WORK INSTRUCTION →
A faithful copy of the whole listing is the goal. Match it exactly.

*** Opening of RECORD SET ***

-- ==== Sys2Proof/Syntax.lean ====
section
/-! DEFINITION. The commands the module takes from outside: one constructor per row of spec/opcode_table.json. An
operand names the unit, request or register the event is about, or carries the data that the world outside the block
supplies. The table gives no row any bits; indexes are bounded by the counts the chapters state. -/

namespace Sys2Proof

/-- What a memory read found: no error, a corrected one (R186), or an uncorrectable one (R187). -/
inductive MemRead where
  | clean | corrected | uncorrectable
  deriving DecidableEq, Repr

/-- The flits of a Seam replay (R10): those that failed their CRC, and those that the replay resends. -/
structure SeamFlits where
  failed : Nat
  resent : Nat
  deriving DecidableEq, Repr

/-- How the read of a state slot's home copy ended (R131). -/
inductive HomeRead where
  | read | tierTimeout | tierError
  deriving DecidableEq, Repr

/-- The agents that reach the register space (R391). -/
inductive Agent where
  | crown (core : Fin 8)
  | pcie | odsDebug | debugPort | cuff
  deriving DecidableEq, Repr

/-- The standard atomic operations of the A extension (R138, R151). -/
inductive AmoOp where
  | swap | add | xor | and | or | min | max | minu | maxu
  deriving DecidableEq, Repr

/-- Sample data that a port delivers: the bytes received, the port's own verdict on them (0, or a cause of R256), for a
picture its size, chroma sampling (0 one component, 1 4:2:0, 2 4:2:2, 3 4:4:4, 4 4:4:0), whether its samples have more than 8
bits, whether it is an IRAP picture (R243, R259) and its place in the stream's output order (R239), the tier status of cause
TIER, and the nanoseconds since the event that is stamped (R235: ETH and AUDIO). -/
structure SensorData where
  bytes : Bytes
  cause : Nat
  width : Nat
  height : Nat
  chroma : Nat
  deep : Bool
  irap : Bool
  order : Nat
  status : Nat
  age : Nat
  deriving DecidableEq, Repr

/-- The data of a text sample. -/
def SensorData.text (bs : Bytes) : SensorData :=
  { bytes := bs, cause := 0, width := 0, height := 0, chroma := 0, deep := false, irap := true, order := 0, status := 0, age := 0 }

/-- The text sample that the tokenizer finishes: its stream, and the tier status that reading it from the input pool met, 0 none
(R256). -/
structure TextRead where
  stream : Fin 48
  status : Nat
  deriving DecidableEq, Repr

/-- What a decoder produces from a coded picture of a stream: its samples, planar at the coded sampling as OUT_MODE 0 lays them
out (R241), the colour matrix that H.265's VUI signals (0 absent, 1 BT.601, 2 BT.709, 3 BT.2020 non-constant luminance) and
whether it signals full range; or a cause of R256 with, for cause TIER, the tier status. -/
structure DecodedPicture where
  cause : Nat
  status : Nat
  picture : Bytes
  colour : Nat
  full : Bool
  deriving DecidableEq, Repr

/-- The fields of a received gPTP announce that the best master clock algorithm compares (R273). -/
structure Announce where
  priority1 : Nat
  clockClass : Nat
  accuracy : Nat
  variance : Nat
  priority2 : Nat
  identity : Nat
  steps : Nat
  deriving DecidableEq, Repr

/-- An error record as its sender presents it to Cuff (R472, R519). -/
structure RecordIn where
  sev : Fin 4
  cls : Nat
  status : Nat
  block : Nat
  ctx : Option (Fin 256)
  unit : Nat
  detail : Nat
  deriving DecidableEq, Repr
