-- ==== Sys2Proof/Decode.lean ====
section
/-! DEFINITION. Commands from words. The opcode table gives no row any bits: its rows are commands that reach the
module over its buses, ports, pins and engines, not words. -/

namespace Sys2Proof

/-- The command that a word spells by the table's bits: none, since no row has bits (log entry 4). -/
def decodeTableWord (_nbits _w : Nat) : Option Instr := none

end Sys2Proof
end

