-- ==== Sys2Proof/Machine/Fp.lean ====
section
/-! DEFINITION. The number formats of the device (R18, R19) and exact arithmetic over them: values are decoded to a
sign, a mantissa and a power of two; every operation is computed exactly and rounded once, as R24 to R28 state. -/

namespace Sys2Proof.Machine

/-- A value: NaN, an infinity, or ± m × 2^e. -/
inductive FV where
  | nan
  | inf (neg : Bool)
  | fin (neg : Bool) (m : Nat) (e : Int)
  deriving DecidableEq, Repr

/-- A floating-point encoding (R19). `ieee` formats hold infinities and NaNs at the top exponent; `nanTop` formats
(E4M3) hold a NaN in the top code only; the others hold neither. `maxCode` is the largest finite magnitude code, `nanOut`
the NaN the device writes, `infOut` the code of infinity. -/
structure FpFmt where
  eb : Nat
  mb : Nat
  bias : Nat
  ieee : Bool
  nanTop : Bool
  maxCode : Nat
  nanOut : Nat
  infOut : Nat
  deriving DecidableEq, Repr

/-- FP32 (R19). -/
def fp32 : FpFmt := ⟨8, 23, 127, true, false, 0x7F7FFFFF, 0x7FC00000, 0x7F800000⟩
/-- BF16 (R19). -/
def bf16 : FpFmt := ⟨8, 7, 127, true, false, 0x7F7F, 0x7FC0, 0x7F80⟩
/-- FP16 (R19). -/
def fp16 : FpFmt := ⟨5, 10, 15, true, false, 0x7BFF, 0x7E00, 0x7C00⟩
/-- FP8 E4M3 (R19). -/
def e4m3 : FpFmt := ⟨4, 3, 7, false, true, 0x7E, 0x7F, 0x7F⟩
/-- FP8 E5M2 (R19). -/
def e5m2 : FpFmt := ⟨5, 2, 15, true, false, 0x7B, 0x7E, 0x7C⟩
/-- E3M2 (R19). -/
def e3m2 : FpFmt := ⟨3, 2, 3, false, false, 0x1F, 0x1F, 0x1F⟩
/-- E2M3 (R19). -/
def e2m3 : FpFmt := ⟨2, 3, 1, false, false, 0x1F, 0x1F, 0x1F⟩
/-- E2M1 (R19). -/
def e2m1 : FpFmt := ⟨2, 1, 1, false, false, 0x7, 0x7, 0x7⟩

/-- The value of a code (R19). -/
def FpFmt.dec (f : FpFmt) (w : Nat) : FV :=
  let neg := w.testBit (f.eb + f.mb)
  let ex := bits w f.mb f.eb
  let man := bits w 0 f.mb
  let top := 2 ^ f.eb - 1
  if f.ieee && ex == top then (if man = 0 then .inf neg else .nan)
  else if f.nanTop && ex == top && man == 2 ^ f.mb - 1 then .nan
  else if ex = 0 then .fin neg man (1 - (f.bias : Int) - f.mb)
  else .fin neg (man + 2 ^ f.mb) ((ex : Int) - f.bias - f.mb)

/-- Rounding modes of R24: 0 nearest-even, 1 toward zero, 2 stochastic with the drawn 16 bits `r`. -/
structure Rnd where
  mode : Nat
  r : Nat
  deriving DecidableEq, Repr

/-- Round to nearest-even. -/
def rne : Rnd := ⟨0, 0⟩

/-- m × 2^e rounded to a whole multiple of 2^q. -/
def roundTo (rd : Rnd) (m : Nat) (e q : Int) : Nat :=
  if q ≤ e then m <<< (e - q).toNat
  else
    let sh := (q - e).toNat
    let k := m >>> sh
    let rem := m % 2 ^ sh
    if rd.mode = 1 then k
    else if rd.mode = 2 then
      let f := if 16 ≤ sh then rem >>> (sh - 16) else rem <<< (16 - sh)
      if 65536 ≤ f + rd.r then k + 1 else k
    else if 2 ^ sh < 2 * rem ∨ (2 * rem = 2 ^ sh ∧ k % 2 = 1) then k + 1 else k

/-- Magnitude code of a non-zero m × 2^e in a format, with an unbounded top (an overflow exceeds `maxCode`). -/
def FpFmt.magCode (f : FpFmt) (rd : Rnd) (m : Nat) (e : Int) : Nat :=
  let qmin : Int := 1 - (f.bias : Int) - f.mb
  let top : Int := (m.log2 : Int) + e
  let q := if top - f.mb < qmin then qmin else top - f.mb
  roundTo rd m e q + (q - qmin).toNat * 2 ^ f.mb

*** Close of RECORD SET ***

REPLY TO THE EXERCISE →
-- ==== Sys2Proof/Syntax.lean ====
section
/-! DEFINITION. The commands the module takes from outside: one constructor per row of spec/opcode_table.json. An
operand names the unit, request or register the event is about, or carries the data that the world outside the block
supplies. The table gives no row any bits; indexes are bounded by the counts the chapters state. -/

namespace Sys2Proof

/-- What a memory read found: no error, a corrected one (R186), or an uncorrectable one (R187). -/
inductive MemRead where
  | clean | corrected | uncorrectable
  deriving DecidableEq, Repr

/-- The flits of a Seam replay (R10): those that failed their CRC, and those that the replay resends. -/
structure SeamFlits where
  failed : Nat
  resent : Nat
  deriving DecidableEq, Repr

/-- How the read of a state slot's home copy ended (R131). -/
inductive HomeRead where
  | read | tierTimeout | tierError
  deriving DecidableEq, Repr

/-- The agents that reach the register space (R391). -/
inductive Agent where
  | crown (core : Fin 8)
  | pcie | odsDebug | debugPort | cuff
  deriving DecidableEq, Repr

/-- The standard atomic operations of the A extension (R138, R151). -/
inductive AmoOp where
  | swap | add | xor | and | or | min | max | minu | maxu
  deriving DecidableEq, Repr

/-- Sample data that a port delivers: the bytes received, the port's own verdict on them (0, or a cause of R256), for a
picture its size, chroma sampling (0 one component, 1 4:2:0, 2 4:2:2, 3 4:4:4, 4 4:4:0), whether its samples have more than 8
bits, whether it is an IRAP picture (R243, R259) and its place in the stream's output order (R239), the tier status of cause
TIER, and the nanoseconds since the event that is stamped (R235: ETH and AUDIO). -/
structure SensorData where
  bytes : Bytes
  cause : Nat
  width : Nat
  height : Nat
  chroma : Nat
  deep : Bool
  irap : Bool
  order : Nat
  status : Nat
  age : Nat
  deriving DecidableEq, Repr

/-- The data of a text sample. -/
def SensorData.text (bs : Bytes) : SensorData :=
  { bytes := bs, cause := 0, width := 0, height := 0, chroma := 0, deep := false, irap := true, order := 0, status := 0, age := 0 }

/-- The text sample that the tokenizer finishes: its stream, and the tier status that reading it from the input pool met, 0 none
(R256). -/
structure TextRead where
  stream : Fin 48
  status : Nat
  deriving DecidableEq, Repr

/-- What a decoder produces from a coded picture of a stream: its samples, planar at the coded sampling as OUT_MODE 0 lays them
out (R241), the colour matrix that H.265's VUI signals (0 absent, 1 BT.601, 2 BT.709, 3 BT.2020 non-constant luminance) and
whether it signals full range; or a cause of R256 with, for cause TIER, the tier status. -/
structure DecodedPicture where
  cause : Nat
  status : Nat
  picture : Bytes
  colour : Nat
  full : Bool
  deriving DecidableEq, Repr

/-- The fields of a received gPTP announce that the best master clock algorithm compares (R273). -/
structure Announce where
  priority1 : Nat
  clockClass : Nat
  accuracy : Nat
  variance : Nat
  priority2 : Nat
  identity : Nat
  steps : Nat
  deriving DecidableEq, Repr

/-- An error record as its sender presents it to Cuff (R472, R519). -/
structure RecordIn where
  sev : Fin 4
  cls : Nat
  status : Nat
  block : Nat
  ctx : Option (Fin 256)
  unit : Nat
  detail : Nat
  deriving DecidableEq, Repr
-- ==== Sys2Proof/Decode.lean ====
section
/-! DEFINITION. Commands from words. The opcode table gives no row any bits: its rows are commands that reach the
module over its buses, ports, pins and engines, not words. -/

namespace Sys2Proof

/-- The command that a word spells by the table's bits: none, since no row has bits (log entry 4). -/
def decodeTableWord (_nbits _w : Nat) : Option Instr := none

end Sys2Proof
end

-- ==== Sys2Proof/Machine/Fp.lean ====
section
/-! DEFINITION. The number formats of the device (R18, R19) and exact arithmetic over them: values are decoded to a
sign, a mantissa and a power of two; every operation is computed exactly and rounded once, as R24 to R28 state. -/

namespace Sys2Proof.Machine

/-- A value: NaN, an infinity, or ± m × 2^e. -/
inductive FV where
  | nan
  | inf (neg : Bool)
  | fin (neg : Bool) (m : Nat) (e : Int)
  deriving DecidableEq, Repr

/-- A floating-point encoding (R19). `ieee` formats hold infinities and NaNs at the top exponent; `nanTop` formats
(E4M3) hold a NaN in the top code only; the others hold neither. `maxCode` is the largest finite magnitude code, `nanOut`
the NaN the device writes, `infOut` the code of infinity. -/
structure FpFmt where
  eb : Nat
  mb : Nat
  bias : Nat
  ieee : Bool
  nanTop : Bool
  maxCode : Nat
  nanOut : Nat
  infOut : Nat
  deriving DecidableEq, Repr

/-- FP32 (R19). -/
def fp32 : FpFmt := ⟨8, 23, 127, true, false, 0x7F7FFFFF, 0x7FC00000, 0x7F800000⟩
/-- BF16 (R19). -/
def bf16 : FpFmt := ⟨8, 7, 127, true, false, 0x7F7F, 0x7FC0, 0x7F80⟩
/-- FP16 (R19). -/
def fp16 : FpFmt := ⟨5, 10, 15, true, false, 0x7BFF, 0x7E00, 0x7C00⟩
/-- FP8 E4M3 (R19). -/
def e4m3 : FpFmt := ⟨4, 3, 7, false, true, 0x7E, 0x7F, 0x7F⟩
/-- FP8 E5M2 (R19). -/
def e5m2 : FpFmt := ⟨5, 2, 15, true, false, 0x7B, 0x7E, 0x7C⟩
/-- E3M2 (R19). -/
def e3m2 : FpFmt := ⟨3, 2, 3, false, false, 0x1F, 0x1F, 0x1F⟩
/-- E2M3 (R19). -/
def e2m3 : FpFmt := ⟨2, 3, 1, false, false, 0x1F, 0x1F, 0x1F⟩
/-- E2M1 (R19). -/
def e2m1 : FpFmt := ⟨2, 1, 1, false, false, 0x7, 0x7, 0x7⟩

/-- The value of a code (R19). -/
def FpFmt.dec (f : FpFmt) (w : Nat) : FV :=
  let neg := w.testBit (f.eb + f.mb)
  let ex := bits w f.mb f.eb
  let man := bits w 0 f.mb
  let top := 2 ^ f.eb - 1
  if f.ieee && ex == top then (if man = 0 then .inf neg else .nan)
  else if f.nanTop && ex == top && man == 2 ^ f.mb - 1 then .nan
  else if ex = 0 then .fin neg man (1 - (f.bias : Int) - f.mb)
  else .fin neg (man + 2 ^ f.mb) ((ex : Int) - f.bias - f.mb)

/-- Rounding modes of R24: 0 nearest-even, 1 toward zero, 2 stochastic with the drawn 16 bits `r`. -/
structure Rnd where
  mode : Nat
  r : Nat
  deriving DecidableEq, Repr

/-- Round to nearest-even. -/
def rne : Rnd := ⟨0, 0⟩

/-- m × 2^e rounded to a whole multiple of 2^q. -/
def roundTo (rd : Rnd) (m : Nat) (e q : Int) : Nat :=
  if q ≤ e then m <<< (e - q).toNat
  else
    let sh := (q - e).toNat
    let k := m >>> sh
    let rem := m % 2 ^ sh
    if rd.mode = 1 then k
    else if rd.mode = 2 then
      let f := if 16 ≤ sh then rem >>> (sh - 16) else rem <<< (16 - sh)
      if 65536 ≤ f + rd.r then k + 1 else k
    else if 2 ^ sh < 2 * rem ∨ (2 * rem = 2 ^ sh ∧ k % 2 = 1) then k + 1 else k

/-- Magnitude code of a non-zero m × 2^e in a format, with an unbounded top (an overflow exceeds `maxCode`). -/
def FpFmt.magCode (f : FpFmt) (rd : Rnd) (m : Nat) (e : Int) : Nat :=
  let qmin : Int := 1 - (f.bias : Int) - f.mb
  let top : Int := (m.log2 : Int) + e
  let q := if top - f.mb < qmin then qmin else top - f.mb
  roundTo rd m e q + (q - qmin).toNat * 2 ^ f.mb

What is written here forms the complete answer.